[Transforming growth factor-beta1 stimulates matrix metalloproteinase-9 production through ERK activation pathway and upregulation of Ets-1 protein].

OBJECTIVE

To investigate the molecular mechanism of transforming growth factor-beta1 (TGF-beta1) in regulating the production of matrix metalloproteinase-9 (MMP-9) protein.

METHODS

Mouse immortal podocyte cells were cultured. Different concentrations (1, 2, and 5 ng/l) of TGF-beta1 were added into the culture medium. Cell culture without TGF-beta1 stimulation was used as control group. The activity of MMP-9 in the supernatant of the culture medion was assayed by gelatin zymography, expression of MMP-9 mRNA was assessed by RT-PCR; the activation of ERK pathway and the level of a transcriptional factor Ets-1 protein was analyzed by Western blotting. PD98059, a specific inhibitor of ERK1/2 activation, was added into the culture fluid of the podocytes for 30 minutes, than 2 ng/ml TGF-beta1 was added.

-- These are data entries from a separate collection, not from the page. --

/-- A result that writes some lanes of `k` registers from `d` on, lane by lane. -/
theorem Landing.writes_of_columns {d k : Nat} {is : List Nat} {g : Nat → Nat → BitVec 32} (hbits : l.bits = []) (hnd : is.Nodup)
    (hlt : ∀ i ∈ is, i < 128)
    (hl : l.lanes = is.flatMap fun i => (List.range k).map fun j => (laneKey (d + j) i, 0xFFFFFFFF, g i j)) :
    l.writes fun r i => if i ∈ is ∧ d ≤ r ∧ r - d < k then some (g i (r - d)) else none := by
  have hplaces := Landing.writes_of_places (l := l) (ps := (is ×ˢ List.range k).map fun p => (d + p.2, p.1))
    (g := fun r i => g i (r - d)) hbits (by rw [hl, List.map_map, map_product_eq_flatMap]; simp) ?_ ?_
  · refine Landing.writes_congr hplaces fun r i _ => if_congr ?_ rfl rfl
    simp only [List.mem_map, List.mem_product, List.mem_range, Prod.exists, Prod.mk.injEq]
    constructor
    · rintro ⟨i, j, ⟨hi, hj⟩, rfl, rfl⟩
      exact ⟨hi, by omega, by omega⟩
    · rintro ⟨hi, hle, hr⟩
      exact ⟨i, r - d, ⟨hi, hr⟩, by omega, rfl⟩
  · refine (hnd.product List.nodup_range).map fun p q h => ?_
    obtain ⟨hr, hi⟩ := Prod.mk.inj h
    exact Prod.ext hi (by omega)
  · intro p hp
    obtain ⟨q, hq, rfl⟩ := List.mem_map.1 hp
    exact hlt q.1 (List.mem_product.1 hq).1

/-- Whole lanes, seen as the elements that make them up. -/
theorem Landing.writesElems_of_writes {d : Nat} {act : Nat → Bool} {g : Nat → BitVec 32} {es : List (Nat × Nat)}
    {f : Nat → Nat → Nat → Nat} (hl : l.writes fun r i => if r = d ∧ i < 128 ∧ act i = true then some (g i) else none)
    (hcover : ∀ j, j < 32 → ∃ e ∈ es, e.1 ≤ j ∧ j < e.1 + e.2)
    (hval : ∀ i, ∀ e ∈ es, (g i).extractLsb' e.1 e.2 = BitVec.ofNat e.2 (f i e.1 e.2)) : l.writesElems d act es f := by
  refine fun z => ⟨(hl z).2, fun r i hi => ⟨?_, fun hnot => ?_⟩⟩
  · rintro rfl hact
    have hlane : (z.land l).laneAt r i = g i := by simp [(hl z).1 r i hi, hi, hact]
    refine ⟨fun e he => by rw [hlane, hval i e he], fun j hout => ?_⟩
    by_cases hj : j < 32
    · obtain ⟨e, he, hlo, hhi⟩ := hcover j hj
      have := hout e he
      omega
    · rw [BitVec.getLsbD_of_ge _ _ (by omega), BitVec.getLsbD_of_ge _ _ (by omega)]
  · have hoff : ¬ (r = d ∧ i < 128 ∧ act i = true) := by
      rintro ⟨hr, -, hact⟩
      simp [hr, hact] at hnot
    simp [(hl z).1 r i hi, hoff]

/-- A result of mask bits, one for each lane of a list. -/
theorem Landing.writesMask_of_bits {d : Nat} {act f : Nat → Bool} {is : List Nat} (hlanes : l.lanes = []) (hnd : is.Nodup)
    (his : ∀ i, i ∈ is ↔ i < 128 ∧ act i = true) (hl : l.bits = is.map fun i => (128 * d + i, f i)) : l.writesMask d act f := by
  have hstep : ∀ (m : Sparse Bool) (i k : Nat), Sparse.get false (Sparse.set false m (128 * d + i) (f i)) k =
      if k = 128 * d + i then f i else Sparse.get false m k := fun m i k => Sparse.get_set ..
  refine fun z => ⟨by rw [Shared.land, hlanes]; rfl, fun m i hi => ?_⟩
  have hland : (z.land l).maskAt m i =
      Sparse.get false (is.foldl (fun m i => Sparse.set false m (128 * d + i) (f i)) z.m) (128 * m + i) := by
    rw [Shared.maskAt, Shared.land, hl, List.foldl_map]
  rw [hland]
  split
  · next h =>
    obtain ⟨rfl, hact⟩ := h
    exact get_foldl_of_mem (val := fun i _ => f i) hstep z.m ((his i).2 ⟨hi, hact⟩) hnd fun j _ hkey => by omega
  · next h =>
    refine get_foldl_of_ne (val := fun i _ => f i) hstep z.m fun j hj hkey => h ?_
    obtain ⟨hj, hact⟩ := (his j).1 hj
    obtain ⟨rfl, rfl⟩ : m = d ∧ i = j := by omega
    exact ⟨rfl, hact⟩

end

/-! ### Parts of a lane (R178) -/

section
variable (old w : BitVec 32) {e : Nat × Nat}

/-- Merging under an element's bits gives the element. -/
theorem extract_mergeBits_elemMask (hle : e.1 + e.2 ≤ 32) :
    (mergeBits old (elemMask e) w).extractLsb' e.1 e.2 = w.extractLsb' e.1 e.2 := by
  apply BitVec.eq_of_getLsbD_eq
  intro k hk
  have hj : e.1 + k < 32 := by omega
  have hm : (elemMask e).getLsbD (e.1 + k) = true := (getLsbD_elemMask hj).2 (by omega)
  simp [BitVec.getLsbD_extractLsb', getLsbD_mergeBits _ _ _ hj, hm]

/-- Merging under an element's bits leaves the others. -/
theorem getLsbD_mergeBits_elemMask {j : Nat} (hout : j < e.1 ∨ e.1 + e.2 ≤ j) :
    (mergeBits old (elemMask e) w).getLsbD j = old.getLsbD j := by
  by_cases hj : j < 32
  · have hm : (elemMask e).getLsbD j = false := by
      rw [← Bool.not_eq_true, getLsbD_elemMask hj]
      omega
    simp [getLsbD_mergeBits _ _ _ hj, hm]
  · rw [BitVec.getLsbD_of_ge _ _ (by omega), BitVec.getLsbD_of_ge _ _ (by omega)]

/-- An element read from a value shifted to its place. -/
theorem extract_ofNat_mul_two_pow (hle : e.1 + e.2 ≤ 32) (r : Nat) :
    (BitVec.ofNat 32 (r * 2 ^ e.1)).extractLsb' e.1 e.2 = BitVec.ofNat e.2 r := by
  apply BitVec.eq_of_getLsbD_eq
  intro k hk
  have hj : e.1 + k < 32 := by omega
  rw [BitVec.getLsbD_extractLsb', BitVec.getLsbD_ofNat, BitVec.getLsbD_ofNat]
  simp [Nat.testBit_mul_two_pow, hk, hj]

end

/-! ### Instructions that issue a result (R237) -/

/-- Instruction `i` of `len` bytes issues one pending result of latency `lat`, and `p` holds of it. -/
def Issuing (s : State) (c : Nat) (t : Team) (x : V64) (i : Instr) (len lat : Nat) (p : Landing → Prop) : Prop :=
  ∃ l : Landing, exec i s = .next (s.issuing c t len l) ∧ l.plain x lat ∧ p l

/-- A result of whole lanes of one register. -/
def wholeLanding (v : V64) (lat d : Nat) (is : List Nat) (g : Nat → BitVec 32) (fl : Flags) : Landing :=
  { rem := lat, sq := v.sq == 1, lanes := is.map fun i => (laneKey d i, 0xFFFFFFFF, g i), flags := fl }

/-- A result of whole lanes of registers `d` and `d + 1`, register by register. -/
def rowPairLanding (v : V64) (lat d : Nat) (is : List Nat) (f g : Nat → BitVec 32) (fl : Flags) : Landing :=
  { rem := lat, sq := v.sq == 1,
    lanes := (is.map fun i => (laneKey d i, 0xFFFFFFFF, f i)) ++ is.map fun i => (laneKey (d + 1) i, 0xFFFFFFFF, g i), flags := fl }

/-- A result that gives each active lane of the destination a value. -/
def activeLanding (v : V64) (lat : Nat) (x : Shared) (g : Nat → BitVec 32) (fl : Flags) : Landing :=
  wholeLanding v lat (dstReg v.r) (x.active v) g fl

section
variable (v : V64) (lat : Nat) (x : Shared) (g : Nat → BitVec 32) (fl : Flags)

theorem wholeLanding_writes (d : Nat) {is : List Nat} (hnd : is.Nodup) (hlt : ∀ i ∈ is, i < 128) :
    (wholeLanding v lat d is g fl).writes fun r i => if r = d ∧ i ∈ is then some (g i) else none :=
  Landing.writes_of_whole rfl hnd hlt rfl

theorem rowPairLanding_writes (d : Nat) {is : List Nat} (f : Nat → BitVec 32) (hnd : is.Nodup) (hlt : ∀ i ∈ is, i < 128) :
    (rowPairLanding v lat d is f g fl).writes fun r i =>
      if i ∈ is then (if r = d then some (f i) else if r = d + 1 then some (g i) else none) else none := by
  have hplaces := Landing.writes_of_places (l := rowPairLanding v lat d is f g fl) (ps := [d, d + 1] ×ˢ is)
    (g := fun r i => if r = d then f i else g i) rfl
    (by simp [rowPairLanding, Function.comp_def]) (List.Nodup.product (by simp) hnd) fun p hp => hlt p.2 (List.mem_product.1 hp).2
  refine Landing.writes_congr hplaces fun r i _ => ?_
  simp only [List.mem_product, List.mem_cons, List.not_mem_nil, or_false]
  split_ifs <;> simp_all

theorem wholeLanes_map (d : Nat) (is : List Nat) :
    wholeLanes v lat d (is.map fun i => (i, g i)) fl = addLanding (wholeLanding v lat d is g fl) := by
  rw [wholeLanes, List.map_map]
  rfl

theorem wholeLanes_active : wholeLanes v lat (dstReg v.r) (keepActive (activeLanes x v) ((List.range 128).map g)) fl =
    addLanding (activeLanding v lat x g fl) := by
  rw [keepActive_eq, wholeLanes_map]
  rfl

theorem activeLanding_plain : (activeLanding v lat x g fl).plain v lat := ⟨rfl, rfl, rfl⟩

theorem activeLanding_writes : (activeLanding v lat x g fl).writes fun r i =>
    if r = dstReg v.r ∧ i < 128 ∧ laneActive v x i = true then some (g i) else none := by
  have h := wholeLanding_writes v lat g fl (dstReg v.r) (x.nodup_active v) fun i hi => (Shared.mem_active.1 hi).1
  simp only [Shared.mem_active] at h
  exact h

end

section
variable {s : State} {c : Nat} {t : Team} {x : V64} {i : Instr} {len lat : Nat}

The above mentioned tested were conducted to observe the influence of the inhibitor of ERK1/2 activation.

RESULTS

The MMP-9 activity was very week in the supernatant of culture fluid of the control group and was increased in the TGF-beta1 groups dose-dependently. After the podocytes were co-incubated with 1 ng/ml TGF-beta1 for 24 hours, the MMP-9 activity was 26.86 times that of the control group (P < 0.01). Since the 12th hour after co-incubation with 2 ng/ml TGF-beta1 the MMP-9 activity in the supernatant of culture fluid began to be significantly increased and remained at high level till the 48 th hour. RT-PCR showed that low-level MMP-9 mRNA expression in the control group. After stimulation of 2 ng/ml TGF-beta1 for 6 hours the MMP-9 mRNA expression was 2.71 times that of the control group (P < 0.01) and the high-level expression lasted 24 hours. Western blotting showed low-level Ets-1 protein in the control group. At the time point of 12 th hour after stimulation of TGF-beta1 the Ets-1 protein expression was increased in all the three TGF-beta1 groups. After stimulation with 2 ng/ml TGF-beta1 for 4 hours the Ets-1 protein expression was 2.71 times that of the control group (P <0.01). After pretreatment of the podocyte with PD98059 for 30 minutes, the added 2 ng/ml TGF-beta1 failed to increase the MMP-9 activity and up-regulate the MMP-9 mRNA expression.

CONCLUSION

TGF-beta1 stimulates the production of MMP-9 by activation of cytoplasmic ERK signaling pathway and upregulation of Ets-1 expression.